Over the past several weeks we have had multiple power outages (long, short, brown, buzzing…). Partly due to recent storms, but mostly due to major work being done on local distribution lines. Some of my systems are in the clouds where industrial-grade power management is in place. (I hope.) My personal servers and dev/test systems are on-site and are subject to the vagaries of suburban power services. While “backup, backup, backup” is the mantra that ensures I won’t lose much, recovering from system corruption can be time-consuming.
Thankfully I also have an uninterruptible power supply (UPS) parked below the server shelving. Over the past month (and several outages) I have been pushed to refine and improve how the environment deals with sudden power issues. Here are some observations along the way:
- apcupsd is brilliant. I have it running in my host server, interacting with the UPS over USB. To this I have added a number of new outage event scripts to deal with the various power-related scenarios.
- My UPS can offer about half an hour of supply once the mains goes. But this is from a fully charged state, and with multiple outages happening on the same day the second or third time the panic alarm sounds the battery might not have had enough time to recharge. Therefore the event handling scripts should read the “minutes remaining” information from the UPS and act accordingly.

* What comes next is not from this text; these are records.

/-- The release effect of an operation, once, before its own commit (R232). For one that its core has left behind the clock alone
advances (DEDUCED, log 217). -/
def releaseOf (s : State) (f : Flight) : State × Flight :=
  if isRel f.ord && !f.released then (if f.orphan then s.releaseClock else s.release f.core, { f with released := true }) else (s, f)

/-- An error of an operation that concerns entry `i` of those it fills: the first of an entry, and of the operation, stands. -/
def Flight.blame (f : Flight) (i : Nat) (t : TrapInfo) : Flight :=
  { f with error := some (f.error.getD t), bad := if f.bad.any (·.1 == i) then f.bad else f.bad ++ [(i, t)] }

/-- The entries, 256 bytes each, that some segments fill from byte `o` on and of which a byte is uncorrectable, with its key. -/
def badEntries (s : State) : Nat → List Seg → List (Nat × Nat)
  | _, [] => []
  | o, g :: r =>
    (List.range ((o + g.len - 1) / 256 - o / 256 + 1)).filterMap (fun j =>
      let i := o / 256 + j
      let lo := max o (256 * i)
      let hi := min (o + g.len) (256 * (i + 1))
      if s.poisoned (g.key + (lo - o)) (hi - lo) then some (i, g.key + (lo - o)) else none) ++ badEntries s (o + g.len) r

/-- What a load meets as it reads some segments, which follow what it has read. -/
def Flight.blameRead (s : State) (f : Flight) (l : List Seg) : Flight :=
  (badEntries s f.got.length l).foldl (fun (g : Flight) p => g.blame p.1 (eccAt f p.2)) f

/-- Entries of a load queue that a block of some bytes takes (R138). -/
def blockEntries (b : Nat) : Nat := max 1 (b / 256)

/-- The data of a load is all there: what the operation writes (R135, R137, R138). -/
def finishLoad (s : State) (f : Flight) : State :=
  match f.job with
  | .ld q seq ty => (fillLq s f.core q seq (entryOf f (loadEntry ty f.got))).dropFlight f.id
  | .ldt q seq => (fillLq s f.core q seq (entryOf f (vecOfBytes f.got))).dropFlight f.id
  | .lda ty =>
    if f.error.isSome then endFlight (spoilReg s f ty) f
    else endFlight (setAddr s f.core f.reg (registerOfElem ty (leNat f.got))) f
  | .ldv q seq n _ _ old v1 v2 bit =>
    let first := v1.getD 0
    let v2 := v2.getD first
    let changed := first != old || v2 != first
    let es := (List.range n).map (fun i => entryOf { f with error := (f.bad.find? (fun e => e.1 == i)).map (·.2) } (vecOfBytes ((f.got.drop (256 * i)).take 256)))
    let s := fillLqs s f.core q seq es
    let s := setAddr s f.core f.reg (zext v2 ||| (if changed then 0x100000000 else 0))
    let s := match bit with
      | none => s
      | some k => s.onCore f.core (fun c => { c with bqa := c.bqa.fill k (fun _ => { bit := some changed, since := s.now }) })
    s.dropFlight f.id
  | _ => s

/-- ECC_UNCORRECTABLE of a digest entry, in near memory (R215). -/
def entryEcc (f : Flight) : TrapInfo := { eccAt f 0 with aux0 := 2 }

/-- An LDV reads a version of its block: v1 with its first part, which is also v2 of a block read whole (R138), or v2 after the
last. An entry found uncorrectable is an error of the LDV, raised at the pop of the entry read with it (R215; DEDUCED, log 238). -/
def readVersion (s : State) (f : Flight) : State × Flight :=
  match f.job with
  | .ldv q seq n g b old v1 none bit =>
    let p := match s.region? g with | some r => readEntry s r b | none => (s, {}, false)
    let v := some p.2.1.version
    let f := if p.2.2 then f.blame (if v1.isSome then n - 1 else 0) (entryEcc f) else f
    (p.1, { f with job := .ldv q seq n g b old (some (v1.getD p.2.1.version)) (if v1.isSome || n == 1 then v else none) bit })
  | _ => (s, f)

/-- An LDV of which the first, or the second, version is still to be read. -/
def Flight.wantsFirst (f : Flight) : Bool := match f.job with | .ldv _ _ _ _ _ _ none _ _ => true | _ => false
def Flight.wantsLast (f : Flight) : Bool := match f.job with | .ldv _ _ _ _ _ _ _ none _ => true | _ => false

/-- Read the next sector of a load, or all of a block of at most 256 bytes with its version (R138, R243). -/
def readPart (s : State) (f : Flight) : State × Flight :=
  let whole := match f.job with | .ldv _ _ n _ _ _ _ _ _ => n == 1 | .lda _ => true | _ => false
  let r := match (if whole then [] else f.todo) with
    | [] => (f.todo, [])
    | g :: _ => takeSector sectorEnd (g.key / 32) f.todo
  let f := f.blameRead s r.1
  let p := if f.wantsFirst then readVersion s f else (s, f)
  (p.1, { p.2 with todo := r.2, got := f.got ++ r.1.flatMap (fun g => s.bytes g.key g.len) })

/-- A step of a load: the next part is read, or the second version of a larger block (R138). When all has been read, the load
returns its value (R232) and completes. -/
def loadStep (s : State) (f : Flight) : State :=
  let r := releaseOf s f
  if f.todo.isEmpty then
    if f.wantsLast then
      let p := readVersion r.1 r.2
      finishLoad (acquireOf p.1 p.2) p.2
    else finishLoad s f
  else
    let p := readPart r.1 r.2
    if p.2.todo.isEmpty && !p.2.wantsLast then finishLoad (acquireOf p.1 p.2) p.2 else p.1.putFlight p.2

/-- Bytes in some segments. -/
def segBytes (l : List Seg) : Nat := (l.map (·.len)).sum

/-- Count the bytes that a copy, PUT or GET has written. -/
def Job.wrote (j : Job) (n : Nat) : Job :=
  match j with
  | .copy w x => .copy (w + n) x
  | .get a w => .get a (w + n)
  | j => j

/-- The bytes that a copy has written. -/
def Job.written : Job → Nat
  | .copy w _ | .put _ w | .get _ w => w
  | _ => 0

/-- Record a plain write in its granules as it commits (R236). -/
def recordCommit (s : State) (f : Flight) (l : List Seg) : State :=
  if f.watched && f.write then (l.flatMap (granulesOf s)).foldl (fun t q => t.recordWrite f.core q.1) s else s

/-- A sector, or a transaction, of an operation commits (R145, R209). A source byte found uncorrectable ends a copy there;
what has been written stays written (R128). -/
def commitStep (s : State) (f : Flight) : State :=
  let p := nextPart s f.todo
  match badSource s p.2.1 with
  | some k => s.putFlight { f with todo := [], error := some ((f.error).getD (eccAt f k)) }
  | none =>
    let r := releaseOf s f
    let w := p.2.1.map (fun g => (g.key, g.bytesOf r.1))
    let c := match p.1 with
      | some (g, b) => commitBlock r.1 g b w
      | none => (commitWrites r.1 w, false)
    let key := match p.2.1 with | g :: _ => g.key | [] => 0
    let cut := p.2.1.any (fun g => s.cutOff g.key g.len)
    let f := { r.2 with todo := fetchSectors r.1 (sourceSectors p.2.1) p.2.2, job := r.2.job.wrote (segBytes p.2.1),
                        error := if c.2 || cut then some ((f.error).getD (eccAt f key)) else f.error }
    (recordCommit c.1 f p.2.1).putFlight f

/-- An operation whose last sector has committed is over, unless it is a copy, PUT, GET or collective, which completes
in its own step. -/
def finishStore (s : State) (id : Nat) : State :=
  match s.flight? id with
  | none => s
  | some f =>
    match f.job with
    | .store | .tapeWrite => if f.todo.isEmpty then endFlight (acquireOf s f) f else s
    | _ => s

end Sys2Proof.Machine
end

- Don’t panic. One of the outages last week was for just 40 seconds. So, if the UPS minutes remaining will allow it, wait a bit before commencing a controlled shutdown.
- The controlled shutdown of my host server will take care of saving the state of any running VMs. But there are also some NAS boxes, some of which are mounted over the network onto some of the VMs. I wanted my host server to also take care of shutting down the NAS boxes. Unfortunately they are from different manufacturers and none of them have UPS signalling support, but the have either SSH access or a Web interface, and I was able to script some shutdown commands from the host server to the NAS (after the VMs are saved). To ensure network connectivity, I also added a small Ethernet switch to the UPS. Power goes, switch stays up, host server saves VMs, shuts down NAS boxes, then shuts itself down.
- I was not able to find a satisfactory way to shut down the UPS programmatically from the host server, while giving enough time for the host server to shut itself down before the UPS goes. More experimentation may be needed, but maybe on a separate mock-up environment rather than the real thing. After all, even if the UPS is left running, all it is powering is the small Ethernet switch as all other things have powered down.
- There is no automated recovered when power is restored. I am OK with that, as I am generally on-prem anyway, and to be honest I don’t actually trust the power to be stable until at least 30 minutes after it has been restored.
Finally, one thought does occur to me every time the power goes: does the UPS have enough juice left to power the coffee machine?